* _DATA FOR THE TASK_
Content starts
-- ==== Sys2Proof/Laws/State.lean ====
section
/-!
SUPPORT. One lemma per field of State per update, true by rfl, and the reads of an element after an update that writes
no element. Later proofs cite these and unfold no record update.
-/

namespace Sys2Proof.Machine

/-! ## setStatus -/

@[simp] theorem State.setStatus_params (s : State) (v : Word) : (s.setStatus v).params = s.params := rfl
@[simp] theorem State.setStatus_cmd (s : State) (v : Word) : (s.setStatus v).cmd = s.cmd := rfl
@[simp] theorem State.setStatus_status (s : State) (v : Word) : (s.setStatus v).status = v := rfl
@[simp] theorem State.setStatus_data (s : State) (v : Word) : (s.setStatus v).data = s.data := rfl
@[simp] theorem State.setStatus_recc (s : State) (v : Word) : (s.setStatus v).recc = s.recc := rfl
@[simp] theorem State.setStatus_tecc (s : State) (v : Word) : (s.setStatus v).tecc = s.tecc := rfl
@[simp] theorem State.setStatus_roth (s : State) (v : Word) : (s.setStatus v).roth = s.roth := rfl
@[simp] theorem State.setStatus_toth (s : State) (v : Word) : (s.setStatus v).toth = s.toth := rfl
@[simp] theorem State.setStatus_rpar (s : State) (v : Word) : (s.setStatus v).rpar = s.rpar := rfl
@[simp] theorem State.setStatus_tpar (s : State) (v : Word) : (s.setStatus v).tpar = s.tpar := rfl
@[simp] theorem State.setStatus_sym (s : State) (v : Word) : (s.setStatus v).sym = s.sym := rfl
@[simp] theorem State.setStatus_host (s : State) (v : Word) : (s.setStatus v).host = s.host := rfl
@[simp] theorem State.setStatus_resp (s : State) (v : Word) : (s.setStatus v).resp = s.resp := rfl
@[simp] theorem State.setStatus_freeCount (s : State) (v : Word) : (s.setStatus v).freeCount = s.freeCount := rfl
@[simp] theorem State.setStatus_get (s : State) (v : Word) (e : ElemName) : (s.setStatus v).get e = s.get e := by cases e <;> rfl
@[simp] theorem State.setStatus_written (s : State) (v : Word) (e : ElemName) : (s.setStatus v).written e = s.written e := by
  cases e <;> rfl

/-! ## setCmd -/

@[simp] theorem State.setCmd_params (s : State) (v : Word) : (s.setCmd v).params = s.params := rfl
@[simp] theorem State.setCmd_cmd (s : State) (v : Word) : (s.setCmd v).cmd = v := rfl
@[simp] theorem State.setCmd_status (s : State) (v : Word) : (s.setCmd v).status = s.status := rfl
@[simp] theorem State.setCmd_data (s : State) (v : Word) : (s.setCmd v).data = s.data := rfl
@[simp] theorem State.setCmd_recc (s : State) (v : Word) : (s.setCmd v).recc = s.recc := rfl
@[simp] theorem State.setCmd_tecc (s : State) (v : Word) : (s.setCmd v).tecc = s.tecc := rfl
@[simp] theorem State.setCmd_roth (s : State) (v : Word) : (s.setCmd v).roth = s.roth := rfl
@[simp] theorem State.setCmd_toth (s : State) (v : Word) : (s.setCmd v).toth = s.toth := rfl
@[simp] theorem State.setCmd_rpar (s : State) (v : Word) : (s.setCmd v).rpar = s.rpar := rfl
@[simp] theorem State.setCmd_tpar (s : State) (v : Word) : (s.setCmd v).tpar = s.tpar := rfl
@[simp] theorem State.setCmd_sym (s : State) (v : Word) : (s.setCmd v).sym = s.sym := rfl
@[simp] theorem State.setCmd_host (s : State) (v : Word) : (s.setCmd v).host = s.host := rfl
@[simp] theorem State.setCmd_resp (s : State) (v : Word) : (s.setCmd v).resp = s.resp := rfl
@[simp] theorem State.setCmd_freeCount (s : State) (v : Word) : (s.setCmd v).freeCount = s.freeCount := rfl
@[simp] theorem State.setCmd_get (s : State) (v : Word) (e : ElemName) : (s.setCmd v).get e = s.get e := by cases e <;> rfl
@[simp] theorem State.setCmd_written (s : State) (v : Word) (e : ElemName) : (s.setCmd v).written e = s.written e := by
  cases e <;> rfl

/-! ## setResp -/

@[simp] theorem State.setResp_params (s : State) (r : BusResp) : (s.setResp r).params = s.params := rfl
@[simp] theorem State.setResp_cmd (s : State) (r : BusResp) : (s.setResp r).cmd = s.cmd := rfl
@[simp] theorem State.setResp_status (s : State) (r : BusResp) : (s.setResp r).status = s.status := rfl
@[simp] theorem State.setResp_data (s : State) (r : BusResp) : (s.setResp r).data = s.data := rfl
@[simp] theorem State.setResp_recc (s : State) (r : BusResp) : (s.setResp r).recc = s.recc := rfl
@[simp] theorem State.setResp_tecc (s : State) (r : BusResp) : (s.setResp r).tecc = s.tecc := rfl
@[simp] theorem State.setResp_roth (s : State) (r : BusResp) : (s.setResp r).roth = s.roth := rfl
@[simp] theorem State.setResp_toth (s : State) (r : BusResp) : (s.setResp r).toth = s.toth := rfl
@[simp] theorem State.setResp_rpar (s : State) (r : BusResp) : (s.setResp r).rpar = s.rpar := rfl
@[simp] theorem State.setResp_tpar (s : State) (r : BusResp) : (s.setResp r).tpar = s.tpar := rfl
@[simp] theorem State.setResp_sym (s : State) (r : BusResp) : (s.setResp r).sym = s.sym := rfl
@[simp] theorem State.setResp_host (s : State) (r : BusResp) : (s.setResp r).host = s.host := rfl
@[simp] theorem State.setResp_resp (s : State) (r : BusResp) : (s.setResp r).resp = r := rfl
@[simp] theorem State.setResp_freeCount (s : State) (r : BusResp) : (s.setResp r).freeCount = s.freeCount := rfl
@[simp] theorem State.setResp_get (s : State) (r : BusResp) (e : ElemName) : (s.setResp r).get e = s.get e := by cases e <;> rfl
@[simp] theorem State.setResp_written (s : State) (r : BusResp) (e : ElemName) : (s.setResp r).written e = s.written e := by
  cases e <;> rfl

/-! ## setHost -/

@[simp] theorem State.setHost_params (s : State) (h : List HostOp) : (s.setHost h).params = s.params := rfl
@[simp] theorem State.setHost_cmd (s : State) (h : List HostOp) : (s.setHost h).cmd = s.cmd := rfl
@[simp] theorem State.setHost_status (s : State) (h : List HostOp) : (s.setHost h).status = s.status := rfl
@[simp] theorem State.setHost_data (s : State) (h : List HostOp) : (s.setHost h).data = s.data := rfl
@[simp] theorem State.setHost_recc (s : State) (h : List HostOp) : (s.setHost h).recc = s.recc := rfl
@[simp] theorem State.setHost_tecc (s : State) (h : List HostOp) : (s.setHost h).tecc = s.tecc := rfl
@[simp] theorem State.setHost_roth (s : State) (h : List HostOp) : (s.setHost h).roth = s.roth := rfl
@[simp] theorem State.setHost_toth (s : State) (h : List HostOp) : (s.setHost h).toth = s.toth := rfl
@[simp] theorem State.setHost_rpar (s : State) (h : List HostOp) : (s.setHost h).rpar = s.rpar := rfl
@[simp] theorem State.setHost_tpar (s : State) (h : List HostOp) : (s.setHost h).tpar = s.tpar := rfl
@[simp] theorem State.setHost_sym (s : State) (h : List HostOp) : (s.setHost h).sym = s.sym := rfl
@[simp] theorem State.setHost_host (s : State) (h : List HostOp) : (s.setHost h).host = h := rfl
@[simp] theorem State.setHost_resp (s : State) (h : List HostOp) : (s.setHost h).resp = s.resp := rfl
@[simp] theorem State.setHost_freeCount (s : State) (h : List HostOp) : (s.setHost h).freeCount = s.freeCount := rfl
@[simp] theorem State.setHost_get (s : State) (h : List HostOp) (e : ElemName) : (s.setHost h).get e = s.get e := by cases e <;> rfl
@[simp] theorem State.setHost_written (s : State) (h : List HostOp) (e : ElemName) : (s.setHost h).written e = s.written e := by
  cases e <;> rfl

/-! ## tick -/

@[simp] theorem State.tick_params (s : State) : s.tick.params = s.params := rfl
@[simp] theorem State.tick_cmd (s : State) : s.tick.cmd = s.cmd := rfl
@[simp] theorem State.tick_status (s : State) : s.tick.status = s.status := rfl
@[simp] theorem State.tick_data (s : State) : s.tick.data = s.data := rfl
@[simp] theorem State.tick_recc (s : State) : s.tick.recc = s.recc := rfl
@[simp] theorem State.tick_tecc (s : State) : s.tick.tecc = s.tecc := rfl
@[simp] theorem State.tick_roth (s : State) : s.tick.roth = s.roth := rfl
@[simp] theorem State.tick_toth (s : State) : s.tick.toth = s.toth := rfl
@[simp] theorem State.tick_rpar (s : State) : s.tick.rpar = s.rpar := rfl
@[simp] theorem State.tick_tpar (s : State) : s.tick.tpar = s.tpar := rfl
@[simp] theorem State.tick_sym (s : State) : s.tick.sym = s.sym := rfl
@[simp] theorem State.tick_host (s : State) : s.tick.host = s.host := rfl
@[simp] theorem State.tick_resp (s : State) : s.tick.resp = s.resp := rfl
@[simp] theorem State.tick_freeCount (s : State) : s.tick.freeCount = s.freeCount + 1 := rfl
@[simp] theorem State.tick_get (s : State) (e : ElemName) : s.tick.get e = s.get e := by cases e <;> rfl
@[simp] theorem State.tick_written (s : State) (e : ElemName) : s.tick.written e = s.written e := by
  cases e <;> rfl

/-! ## Reset -/

/-- Reset clears every written flag (R41). -/
@[simp] theorem State.resetWith_written (p : Params) (e : ElemName) : (State.resetWith p).written e = false := by
  cases e with
  | data i => rfl
  | roth f => cases f <;> rfl
  | toth f => cases f <;> rfl
  | _ => simp [State.written, State.resetWith, Elem.unwritten]

@[simp] theorem State.platformReset_params (s : State) : s.platformReset.params = s.params := rfl
@[simp] theorem State.platformReset_cmd (s : State) : s.platformReset.cmd = 0#32 := rfl
@[simp] theorem State.platformReset_status (s : State) : s.platformReset.status = 0#32 := rfl
@[simp] theorem State.platformReset_data (s : State) : s.platformReset.data = [] := rfl
@[simp] theorem State.platformReset_roth (s : State) : s.platformReset.roth = VarCheck.unwritten := rfl
@[simp] theorem State.platformReset_toth (s : State) : s.platformReset.toth = VarCheck.unwritten := rfl
@[simp] theorem State.platformReset_host (s : State) : s.platformReset.host = s.host := rfl
@[simp] theorem State.platformReset_resp (s : State) : s.platformReset.resp = .idle := rfl
@[simp] theorem State.platformReset_freeCount (s : State) : s.platformReset.freeCount = s.freeCount := rfl

@[simp] theorem State.platformReset_get (s : State) (e : ElemName) :
    s.platformReset.get e = (State.resetWith s.params).get e := by cases e <;> rfl

@[simp] theorem State.platformReset_written (s : State) (e : ElemName) : s.platformReset.written e = false := by
  rw [show s.platformReset.written e = (State.resetWith s.params).written e by cases e <;> rfl, State.resetWith_written]

/-! ## put -/

@[simp] theorem State.put_params (s : State) (e : ElemName) (v : Word) : (s.put e v).params = s.params := by cases e <;> rfl
@[simp] theorem State.put_cmd (s : State) (e : ElemName) (v : Word) : (s.put e v).cmd = s.cmd := by cases e <;> rfl
@[simp] theorem State.put_status (s : State) (e : ElemName) (v : Word) : (s.put e v).status = s.status := by cases e <;> rfl
@[simp] theorem State.put_host (s : State) (e : ElemName) (v : Word) : (s.put e v).host = s.host := by cases e <;> rfl
@[simp] theorem State.put_resp (s : State) (e : ElemName) (v : Word) : (s.put e v).resp = s.resp := by cases e <;> rfl
@[simp] theorem State.put_freeCount (s : State) (e : ElemName) (v : Word) : (s.put e v).freeCount = s.freeCount := by cases e <;> rfl

/-! ## putAll -/

@[simp] theorem State.putAll_nil (s : State) : s.putAll [] = s := rfl

@[simp] theorem State.putAll_cons (s : State) (e : ElemName) (v : Word) (ws : List (ElemName × Word)) :
    s.putAll ((e, v) :: ws) = (s.put e v).putAll ws := rfl

@[simp] theorem State.putAll_params (s : State) (ws : List (ElemName × Word)) : (s.putAll ws).params = s.params := by
  induction ws generalizing s with
  | nil => rfl
  | cons x ws ih => obtain ⟨e, v⟩ := x; simp [ih]

@[simp] theorem State.putAll_cmd (s : State) (ws : List (ElemName × Word)) : (s.putAll ws).cmd = s.cmd := by
  induction ws generalizing s with
  | nil => rfl
  | cons x ws ih => obtain ⟨e, v⟩ := x; simp [ih]

@[simp] theorem State.putAll_status (s : State) (ws : List (ElemName × Word)) : (s.putAll ws).status = s.status := by
  induction ws generalizing s with
  | nil => rfl
  | cons x ws ih => obtain ⟨e, v⟩ := x; simp [ih]

@[simp] theorem State.putAll_host (s : State) (ws : List (ElemName × Word)) : (s.putAll ws).host = s.host := by
  induction ws generalizing s with
  | nil => rfl
  | cons x ws ih => obtain ⟨e, v⟩ := x; simp [ih]

@[simp] theorem State.putAll_resp (s : State) (ws : List (ElemName × Word)) : (s.putAll ws).resp = s.resp := by
  induction ws generalizing s with
  | nil => rfl
  | cons x ws ih => obtain ⟨e, v⟩ := x; simp [ih]

@[simp] theorem State.putAll_freeCount (s : State) (ws : List (ElemName × Word)) : (s.putAll ws).freeCount = s.freeCount := by
  induction ws generalizing s with
  | nil => rfl
  | cons x ws ih => obtain ⟨e, v⟩ := x; simp [ih]

end Sys2Proof.Machine
end

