theorem rparSym_corrrs (s : State) {e : Pattern} (hv : Pattern.Valid e) (j : Fin 4) :
    (s.corrrs e).rparSym j = s.rparSym j ^^^ Pattern.at e (3 - j) := by
  have hj : 3 - j.val < 4 := by omega
  by_cases hd : 3 - j.val ∈ e.map Prod.fst
  · obtain ⟨⟨d, v⟩, hx, rfl : d = 3 - j⟩ := List.mem_map.mp hd
    have hmem : (ElemName.rpar j, (s.rparSym j ^^^ v).setWidth 32) ∈ corrrsWrites s e :=
      List.mem_append_left _ (List.mem_map.mpr
        ⟨_, List.mem_filter.mpr ⟨hx, decide_eq_true hj⟩, by rw [(ofNat_degree hj j).mpr rfl]⟩)
    rw [State.rparSym, State.corrrs, State.get_apply_of_nodup (corrrsWrites_names s e ▸ patternWrites_nodup hv) hmem,
      ElemName.width, keepLow_setWidth, at_of_mem hv.1 hx]
    simp
  · have hnot : ElemName.rpar j ∉ (corrrsWrites s e).map Prod.fst := by
      rw [corrrsWrites_names]
      exact mt rpar_mem_patternWrites hd
    rw [State.rparSym, State.corrrs, State.apply, State.setStatus_get, State.get_putAll_of_not_mem s _ _ hnot,
      at_of_not_mem hd, BitVec.xor_zero]
    rfl

theorem patternWrites_perm {e e' : Pattern} (h : e.Perm e') :
    (patternWrites (some e)).Perm (patternWrites (some e')) := by
  rw [patternWrites, patternWrites, Pattern.hasData, Pattern.hasData, h.any_eq]
  exact ((h.filter _).map _).append_right _

theorem Frame.mono {s t : State} {es fs : List ElemName} (h : Frame s t es) (hsub : es ⊆ fs) : Frame s t fs :=
  { h with value := fun e he => h.value e (mt (@hsub e) he), flag := fun e he => h.flag e (mt (@hsub e) he) }

/-- Settles O58: the decoder answers the pattern, its degrees in ascending order. -/
theorem corrrsAppliesExplainingPattern : Obligations.CorrrsAppliesExplainingPattern := by
  intro s e hrs hw hv hlen hexplains
  obtain ⟨e', hperm, hd⟩ := exists_decodable_perm hv (by omega)
  have hp : s.pattern = some e' :=
    (s.pattern_eq_some_iff e').mpr ⟨hd, fun i hi => (syndrome_perm hperm i).symm.trans (hexplains i hi)⟩
  obtain ⟨hexec, hframe⟩ := exec_corrrs hp hrs hw
  have hne : e' ≠ [] := fun h => by
    obtain rfl := (h ▸ hperm).eq_nil
    simp at hlen
  rw [apply_patternOutput s hne] at hexec hframe
  have hparity : Pattern.hasParity e' = Pattern.hasParity e := hperm.symm.any_eq
  have hdata : Pattern.hasData e' = Pattern.hasData e := hperm.symm.any_eq
  refine ⟨_, hexec, fun j => ?_, fun h i hi => ?_, ?_, hframe.mono (patternWrites_perm hperm).symm.subset⟩
  · rw [rparSym_corrrs s hd.valid, at_perm hperm]
  · rw [dataByte_corrrs s hd.valid (hdata.trans h) hi]
    have hcorrected : s.corrected e' = fun k => s.packed k ^^^ Pattern.at e (29 - k) := by
      funext k
      rw [State.corrected, at_perm hperm]
    rw [hcorrected]
  · rw [State.corrrs, State.apply, State.setStatus_status, hparity, hdata, hperm.length_eq]

end Sys2Proof.Machine


/-!
PROOFS. What ends a command, and the step with nothing to do (spec/60_exceptions.md R240, R241, R245, R256, R272, R273).
-/

namespace Sys2Proof.Machine

/-- Settles O27: a command the build does not admit answers the refusal's state (R243); an admitted one completes, or
faults on an unwritten element of `mayRead`. -/
theorem commandsStopOnlyOnUnwrittenReads : Obligations.CommandsStopOnlyOnUnwrittenReads := by
  intro i s
  cases hwf : i.wf s.params with
  | false => exact .inl ⟨_, exec_of_not_wf i s hwf⟩
  | true =>
    rw [exec_of_wf i s hwf]
    rcases commandBody_cases i s with hfault | ⟨-, ws, st, hc, -, -⟩
    · exact .inr ⟨rfl, hfault⟩
    · exact .inl ⟨_, hc.trans (complete_eq ws st s)⟩

/-- Settles O26: `step` with an empty host queue. -/
theorem idleCoreHoldsItsState : Obligations.IdleCoreHoldsItsState := step_of_host_nil

end Sys2Proof.Machine


/-!
PROOFS. The column-parity ROM (spec/40_column_parity_rom.md R120, R122, R124): its contents, and that it is linear.
-/

namespace Sys2Proof.Machine

/-- Settles O32: the printed table, entry by entry. -/
theorem romContents : Obligations.RomContents := by
  unfold Obligations.RomContents
  decide

theorem and_xor_distrib {w : Nat} (a b m : BitVec w) : (a ^^^ b) &&& m = (a &&& m) ^^^ (b &&& m) := by
  apply BitVec.eq_of_getLsbD_eq
  intro k _
  simp only [BitVec.getLsbD_and, BitVec.getLsbD_xor, Bool.and_xor_distrib_right]

theorem par_xor (a b : Byte) : par (a ^^^ b) = (par a ^^ par b) := by
  have : Std.Commutative Bool.xor := ⟨Bool.xor_comm⟩
  simp only [par, BitVec.getLsbD_xor]
  ac_rfl

/-- The ROM is linear: each of its bits is the parity of some bits of the index. -/
theorem colTab_xor (a b : Byte) : colTab (a ^^^ b) = colTab a ^^^ colTab b := by
  apply BitVec.eq_of_getLsbD_eq
  intro k hk
  simp only [colTab, and_xor_distrib, par_xor, BitVec.getLsbD_xor, BitVec.getLsbD_append, BitVec.getLsbD_ofBool]
  interval_cases k <;> simp

theorem colTab_not (b : Byte) : colTab (~~~b) = colTab b := by
  rw [← BitVec.xor_allOnes, colTab_xor]
  exact BitVec.xor_zero

/-- Settles O33. -/
theorem romIsLinear : Obligations.RomIsLinear := by
  intro a b
  have hbit1 : (colTab b).getLsbD 1 = false := by
    revert b
    decide
  have hneg : 255#8 - b = ~~~b := by bv_omega
  refine ⟨colTab_xor a b, colTab_getLsbD_zero b, hbit1, rfl, ?_, colTab_not b, ?_, rfl, fun hb => ?_⟩
  · exact (colTab_not b).trans BitVec.xor_zero.symm
  · rw [hneg, colTab_not]
  · have hadd : 0xF0#8 + b = 0xF0#8 ^^^ b := by
      revert b
      decide
    rw [hadd, colTab_xor]
    exact BitVec.zero_xor

end Sys2Proof.Machine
Content ends
Will you return exactly the lines above from the one with "theorem par_xor (a" down to the one with "interval_cases k <;> simp", counting both as part of the range?

theorem par_xor (a b : Byte) : par (a ^^^ b) = (par a ^^ par b) := by
  have : Std.Commutative Bool.xor := ⟨Bool.xor_comm⟩
  simp only [par, BitVec.getLsbD_xor]
  ac_rfl

/-- The ROM is linear: each of its bits is the parity of some bits of the index. -/
theorem colTab_xor (a b : Byte) : colTab (a ^^^ b) = colTab a ^^^ colTab b := by
  apply BitVec.eq_of_getLsbD_eq
  intro k hk
  simp only [colTab, and_xor_distrib, par_xor, BitVec.getLsbD_xor, BitVec.getLsbD_append, BitVec.getLsbD_ofBool]
  interval_cases k <;> simp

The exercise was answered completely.